Before you answer, ask yourself if you would accept population growth as a good excuse for declining employment rates. Probably not. Instead, you’d think something was broken within the economy. The way you think about alumni participation rates should be no different. The fact that rates have been declining steadily for so long is an indication that something is fundamentally wrong.
Several factors are at play when it comes to the increase in alumni populations. One of them is—good news!—gender equity. More women are going to college today than ever before. In the years following World War II, fewer than 30 percent of those enrolled in degree-granting postsecondary educational institutions were women.1 By 2011, that number had nearly doubled. Women now represent approximately 57 percent of enrollments in colleges and universities in the United States.

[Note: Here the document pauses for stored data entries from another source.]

/-- The mnemonics that exist are those of the rows, each with its row's format. -/
theorem mnemonicFormat_eq (m : String) : mnemonicFormat m = (rowNamed m).map (fun r => r.form.format) := by
  unfold mnemonicFormat
  split
  case h_20 =>
    have hnone : rowNamed m = none := by
      refine List.find?_eq_none.2 fun r hr hm => ?_
      obtain rfl := beq_iff_eq.1 hm
      fin_cases hr <;> contradiction
    rw [hnone]
    rfl
  all_goals rfl

theorem rowNamed_mnemonic {r : OpRow} (h : r ∈ opcodeMap) : rowNamed r.mnemonic = some r := by
  fin_cases h <;> rfl

theorem arity_le_three (f : Format) : f.arity ≤ 3 := by
  cases f <;> decide

/-- A list of at most three numbers is the beginning of one of three. -/
theorem exists_eq_take : ∀ {l : List Nat}, l.length ≤ 3 → ∃ a b c, l = [a, b, c].take l.length
  | [], _ => ⟨0, 0, 0, rfl⟩
  | [a], _ => ⟨a, 0, 0, rfl⟩
  | [a, b], _ => ⟨a, b, 0, rfl⟩
  | [a, b, c], _ => ⟨a, b, c, rfl⟩
  | _ :: _ :: _ :: _ :: l, h => by simp only [List.length_cons] at h; omega

theorem wellFormed_iff {l : AsmLine} : l.wellFormed = true ↔
    ∃ r, rowNamed l.mnemonic = some r ∧ l.operands.length = r.form.format.arity ∧ ∀ n ∈ l.operands, n ≤ 255 := by
  cases h : rowNamed l.mnemonic <;> simp [AsmLine.wellFormed, mnemonicFormat_eq, h]

/-- A line with a row's mnemonic and as many operands as its format has fields, none above 255, stands for what the row
makes of them. -/
theorem assembleLine_of_row {l : AsmLine} {r : OpRow} (hrow : rowNamed l.mnemonic = some r) {a b c : Nat}
    (hop : l.operands = [a, b, c].take r.form.format.arity) (hbound : ∀ n ∈ l.operands, n ≤ 255) :
    assembleLine l = some (r.form.command (.ofNat 8 a) (.ofNat 8 b) (.ofNat 8 c)) := by
  have hlength : l.operands.length = r.form.format.arity := by
    rw [hop, List.length_take_of_le (arity_le_three _)]
  rw [assembleLine, if_pos (wellFormed_iff.2 ⟨r, hrow, hlength, hbound⟩), ← rowNamed, hrow, hop]
  cases hr : r.form <;> rw [Option.map_some, hr] <;> rfl

end Sys2Proof.Machine

namespace Sys2Proof.Proofs

open Sys2Proof.Machine

theorem assembleLine_isSome (l : AsmLine) : (assembleLine l).isSome = l.wellFormed := by
  cases hwf : l.wellFormed with
  | false => simp [assembleLine, hwf]
  | true =>
    obtain ⟨r, hrow, hlength, hbound⟩ := wellFormed_iff.1 hwf
    obtain ⟨a, b, c, hop⟩ := exists_eq_take (hlength ▸ arity_le_three _)
    rw [assembleLine_of_row hrow (hlength ▸ hop) hbound, Option.isSome_some]

theorem exists_assembleLine (i : Instr) : ∃ l, assembleLine l = some i := by
  obtain ⟨r, a, b, c, -, hrow, -, rfl⟩ := exists_row_and_fields i
  have hbound : ∀ n ∈ [a, b, c].map BitVec.toNat, n ≤ 255 := fun n hn => by
    obtain ⟨byte, -, rfl⟩ := List.mem_map.1 hn
    omega
  refine ⟨⟨r.mnemonic, ([a, b, c].map BitVec.toNat).take r.form.format.arity⟩, ?_⟩
  rw [assembleLine_of_row (rowNamed_mnemonic (mem_opcodeMap_of_rowOf hrow).1) rfl
    fun n hn => hbound n (List.mem_of_mem_take hn)]
  simp only [BitVec.ofNat_toNat, BitVec.setWidth_eq]

/-- Settles O7: a line is refused exactly where it has no row or not the row's operands; a command's line is its row's
mnemonic and the operand fields its format uses; the three lines are computed. -/
theorem assemblerAcceptsExactlyWellFormedLines : Obligations.AssemblerAcceptsExactlyWellFormedLines :=
  ⟨assembleLine_isSome, exists_assembleLine, by decide +kernel, by decide +kernel, by decide +kernel⟩

end Sys2Proof.Proofs
end

section
/-! The machine's step and its runs (20_memory.md rules R56, R57; 70_reset_and_hazards.md rules R190 to R192, R203):
everything a step can do, said once, and the run of a program as the unit's own run. -/

namespace Sys2Proof.Proofs

open Sys2Proof.Machine

/-! ## One step -/

theorem step_idle {s : State} (h : s.inbox = []) : step s = .next s := by
  simp only [step, unitStep, takeEvent, h]

/-- The two events that reset the unit, `abandon` without a response (rule R190). -/
theorem step_reset {s : State} {e : HostEvent} {es : List HostEvent} (h : s.inbox = e :: es)
    (he : e = .reset ∨ ∃ w, e = .abandon w) : step s = .next (resetUnit { s with inbox := es }) := by
  rw [step_eq_serve h]
  obtain rfl | ⟨w, rfl⟩ := he <;> rfl

/-- EVERYTHING A STEP CAN DO. -/
theorem step_cases {s t : State} (h : step s = .next t) :
    (s.inbox = [] ∧ t = s) ∨
    (∃ w es, s.inbox = .command w :: es ∧ t = deliver (gfauStep w s.toGfau s.draws) { s with inbox := es }) ∨
    (∃ e es, s.inbox = e :: es ∧ (e = .reset ∨ ∃ w, e = .abandon w) ∧ t = resetUnit { s with inbox := es }) := by
  match hin : s.inbox with
  | [] => exact .inl ⟨rfl, by simpa [step_idle hin] using h.symm⟩
  | .command w :: es => exact .inr (.inl ⟨w, es, rfl, by simpa [step_command hin] using h.symm⟩)
  | .reset :: es => exact .inr (.inr ⟨_, es, rfl, .inl rfl, by simpa [step_reset hin] using h.symm⟩)
  | .abandon w :: es => exact .inr (.inr ⟨_, es, rfl, .inr ⟨w, rfl⟩, by simpa [step_reset hin] using h.symm⟩)

/-- What the machine is after a step on a command word. -/
theorem eq_deliver_of_step {s t : State} {w : CmdWord} {es : List HostEvent} (hin : s.inbox = .command w :: es)
    (h : step s = .next t) : t = deliver (gfauStep w s.toGfau s.draws) { s with inbox := es } := by
  simpa [step_command hin] using h.symm

/-! ## Runs -/

/-- One command word more (rule R56). -/
theorem run_command {s : State} {w : CmdWord} {es : List HostEvent} (h : s.inbox = .command w :: es) (n : Nat) :
    Sys2Proof.core.run (n + 1) s =
      Sys2Proof.core.run n (deliver (gfauStep w s.toGfau s.draws) { s with inbox := es }) :=
  run_succ_of_next (step_command h) n

/-- The machine as the unit's own run of a program leaves it, `es` still to come. -/
def afterWords (ws : List CmdWord) (s : State) (es : List HostEvent) : State where
  toGfau := (runWords ws s.toGfau s.draws).1
  inbox := es
  outbox := s.outbox ++ (runWords ws s.toGfau s.draws).2.1
  draws := (runWords ws s.toGfau s.draws).2.2

theorem run_words (ws : List CmdWord) (es : List HostEvent) {s : State}
    (h : s.inbox = ws.map HostEvent.command ++ es) : Sys2Proof.core.run ws.length s = .next (afterWords ws s es) := by
  induction ws generalizing s with
  | nil =>
    have hrun : Sys2Proof.core.run 0 s = .next s := rfl
    simp only [List.map_nil, List.nil_append] at h
    simp [hrun, afterWords, runWords, ← h]
  | cons w ws ih =>
    rw [List.length_cons, run_command h, ih rfl]
    simp [afterWords, runWords]

/-- Which events the host is owed a response for (rule R57). -/
def isCommand : HostEvent → Bool
  | .command _ => true
  | .reset => false
  | .abandon _ => false

/-- One step serves one event, and answers it exactly if it is a command word. -/
theorem step_serves_event {s : State} {e : HostEvent} {es : List HostEvent} (h : s.inbox = e :: es) :
    ∃ t rs, step s = .next t ∧ t.inbox = es ∧ t.outbox = s.outbox ++ rs ∧ rs.length = ([e].filter isCommand).length := by
  cases e with
  | command w => exact ⟨_, [_], step_command h, rfl, rfl, rfl⟩
  | reset => exact ⟨_, [], step_reset h (.inl rfl), rfl, (List.append_nil _).symm, rfl⟩
  | abandon w => exact ⟨_, [], step_reset h (.inr ⟨w, rfl⟩), rfl, (List.append_nil _).symm, rfl⟩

Another reason there are more alumni today is that there is a growing pressure for individuals to have a college degree to be competitive in the workplace. If you want to earn a decent income, your chances increase dramatically with a college degree. According to the Pew Research Center, the median annual earnings for full-time workers aged 25 to 32 with college degrees is $17,500 greater than for those with high school diplomas only. That gap widened steadily for each successive generation in the latter half of the 20th century.
International interest in U.S. higher education has also played a role in the rising number of alumni. Students from other countries are flooding into the U.S. higher education system, reaching record levels last year. They now make up over 4 percent of total enrollments for U.S. colleges and universities, with nearly half of them from China, India, and Korea.2 In 2014–2015, the number of international students in the United States increased by 10 percent, to a record high of 974,926 students. Part of what makes international students so appealing is that few of them receive financial aid; therefore, they provide institutions with a good source of revenue.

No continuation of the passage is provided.